Good Barcelona food and drink can be found all over the city, though you'll probably do most of your going to restaurants and bars where you do most of your sightseeing in the old town, particularly around La Rambla and in the Barri Gòtic.
Many of the tourist traps tend to be insultingly overpriced and poor quality, so I will creating area guides with recommended bars and restaurants.
Don't be afraid to venture into El Raval, which houses some excellent restaurants, some surprisingly expensive, others little more than hole-in-the-wall cafés.
In the Eixample prices tend to be higher but you'll find plenty of lunchtime bargains.
Further out, Gràcia is a nice place to spend an evening with plenty of mid-range restaurants.
For the food Barcelona is really proud of - elaborate sarsuelas (fish stews) and all kind of fish and seafood, you're best off in the Barceloneta neighbourhood, down by the harbour.
If you can find a place serving a Menu del Día - a set meal involving three or four courses normally including wine and coffee - it's nearly always excellent value for Barcelona food and drink.
There's one available at most restaurants and cafés, and also in many bars.
A Menu del Día is normally a lunchtime affair, and many of the cheaper places only open for lunch.
Otherwise you can put a meal together by eating tapas - tapes in Catalan, often referred to as racións - in bars and restaurants, and these small dishes are available right throughout the day and night.
There's not likely to be a written menu, so point to what you want and consult the food lists for full details of what's available.
Even travellers on an extremely limited budget can find excellent Barcelona food and drink, either by using the excellent markets, bakeries and delis and filling up on sandwiches and snacks, or by taking advantage of the rock-bottom menus del día and tapas in some bars and cafés.

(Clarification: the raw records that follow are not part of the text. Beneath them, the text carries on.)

-- ==== Sys2Proof/Machine/Encoder.lean ====
section
/-! DEFINITION. The frame encoder's command, PACK (40_frame_encoder.md). -/

namespace Sys2Proof.Machine

/-- PACK at PHASE Idle, in any LINK_STATE: a raster that is not valid gives InvalidFrame and writes nothing (R98); a
valid one fills FB and sets FB_VALID, as one step (R97). -/
def execPack (s : State) : Out :=
  atPhase .idle s
    (if s.ras.valid then
      .next (complete .ok
        { s with fb := writeSegments s.ras.cell8 cfg.segOrder 0 s.fb, fbValid := true })
    else .next (complete .invalidFrame s))

end Sys2Proof.Machine
end

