/-- The table of acceptance at PHASE Idle: PACK always; OPEN in Closed; TRANSMIT in Awake with FB_VALID = 1; CLOSE in
Awake, or in Closed after a failure; a reserved code never. What is not accepted completes with CommandRefused and changes
nothing else, and at another PHASE no command is looked at; Transmitting never coincides with Idle where PHASE and
LINK_STATE agree (41_link_protocol.md R117, 30_encoding.md R78). -/
def Obligations.CommandsAreAcceptedByTheTable : Prop :=
  ∀ s : State,
    (s.phase = .idle →
      (∃ t r, exec .pack s = .next t ∧ t.results = s.results ++ [r] ∧ r ≠ .commandRefused)
      ∧ (if s.linkState = .closed then ∃ t, exec .openLink s = .next t ∧ t.phase = .openWait
          else exec .openLink s = .next (onlyResult .commandRefused s))
      ∧ (if s.linkState = .awake ∧ s.fbValid = true then ∃ t, exec .transmit s = .next t ∧ t.phase = .txCmd
          else exec .transmit s = .next (onlyResult .commandRefused s))
      ∧ (if s.linkState = .awake then ∃ t, exec .closeLink s = .next t ∧ t.phase = .clCmd
          else if s.linkState = .closed ∧ s.linkFault ≠ .none then exec .closeLink s = .next (onlyResult .ok s)
          else exec .closeLink s = .next (onlyResult .commandRefused s))
      ∧ exec .cmdReserved000 s = .next (onlyResult .commandRefused s)
      ∧ exec .cmdReserved101 s = .next (onlyResult .commandRefused s)
      ∧ exec .cmdReserved110 s = .next (onlyResult .commandRefused s)
      ∧ exec .cmdReserved111 s = .next (onlyResult .commandRefused s))
    ∧ (s.phase ≠ .idle → ∀ op, fetch s ≠ .run (decodeCmd op))
    ∧ (phaseAgrees s → s.phase = .idle → s.linkState ≠ .transmitting)

/-- A token or a command executed outside its PHASE has no step: the machine stops (41_link_protocol.md R132); the fault
is the model's form of it (log entry 12). -/
def Obligations.OutOfPhaseThereIsNoStep : Prop :=
  ∀ (s : State) (i : Instr) (p : Phase), i.wf = true → phaseOfInstr i = some p → s.phase ≠ p →
    exec i s = .fault .noStep

/-! ### The micro-steps of the link engine -/

/-- RDY, OPEN's read: the ready byte makes the link Awake; any other byte and any transport error is LinkInitError
through the failure sequence; with nothing to read it waits (41_link_protocol.md R119). That the wait is a next state
equal to the present one is the model's choice (log entry 11: R112 c and 60_exceptions.md R173 say no step); the number
of the byte is log entry 2. -/
def Obligations.OpenReadsTheReadyByte : Prop :=
  ∀ s : State, s.phase = .openWait →
    (∀ rest, s.failNext = none → s.tOpen = true → s.rxq = 0x72#8 :: rest →
      exec .rdy s = .next { onlyResult .ok s with rxq := rest, linkState := .awake, phase := .idle })
    ∧ (∀ b rest, s.failNext = none → s.tOpen = true → s.rxq = b :: rest → b ≠ 0x72#8 →
      exec .rdy s = .next (afterFailure .linkInitError .linkInitError { s with rxq := rest }))
    ∧ (∀ f, s.failNext = some f →
      exec .rdy s = .next (afterFailure .linkInitError .linkInitError { s with failNext := none }))
    ∧ (s.failNext = none → s.tOpen = false →
      exec .rdy s = .next (afterFailure .linkInitError .linkInitError { s with freeCtr := s.freeCtr + 1 }))
    ∧ (s.failNext = none → s.tOpen = true → s.rxq = [] → exec .rdy s = .next s)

For breakfast, you can get coffee and bread or croissants almost anywhere, but a few café-bars and specialist places - granjas and orxateries especially - are worth looking out for.
As well as snacks and sandwiches, you'll tempted by ensaimadas, pizza slices and cakes at any forn (bread shop, literally oven) or pastisería - which incidentally are one of the few shops to open on Sunday.
International-style takeaway food is ubiquitous, with burger, chicken and pizza chains well-represented on all over the city.
There's a fast-growing number of falafel and kebab outlets, too!
For a more substantial snack, you can't beat Barcelona's tapas bars.
Most have their own specialities, so look at what the locals are eating before diving in.
Of course, you don't have to treat tapas as snacks at all, and jumping from bar to bar with a bite to eat in each, is as good a way to fill up on the best Barcelona food and drink as any.
Done this way, your evening needn't cost you more than a meal in a medium-priced restaurant - for enormous amounts of Barcelona food and drink.
The most common restaurants are those serving Catalan food, though more mainstream Spanish dishes are generally available, too.
There are several speciality regional Spanish restaurants as well, particularly Galician ones, which are nearly always worth investigating.
The fancier restaurants tend towards a refined Catalan-French style of cooking that's as elegant as it's expensive.
If you've been in Catalonia - or other parts of Spain - for any length of time, you'll be pleased to find a good choice of international cuisine in Barcelona.
Pizzas, Chinese and Indian/Pakistani food provide the main choices, though the cuisines of Mexico, North Africa, the Middle East and Japan are represented, too.
Watch out for the odd Spanish colonial restaurant - Cuban or South American - if you're in the market for something different.
Restaurants in Barcelona generally open open approximately from 1-4pm and 8-11pm.
A lot of restaurants close on Sundays, public holidays and throughout August, so check before you go.
At trendier and more upmarket restaurants, it's recommended that you reserve a table in advance - either ring or call in earlier in the day.
Otherwise, the most serious problem you're likely to encounter is that at the budget end of the scale there may be no written menus, the waiter merely reeling off the day's dishes at bewildering speed.
If you want to buy fresh food, or make up your own snacks and meals, use the city's markets.
There's less choice in the supermarkets, but they're good for tins, frozen food and packets.
Also keep an eye out for delicatessens and small shops that specialise in tinned fish and meat, cheeses and cooked and cured meats.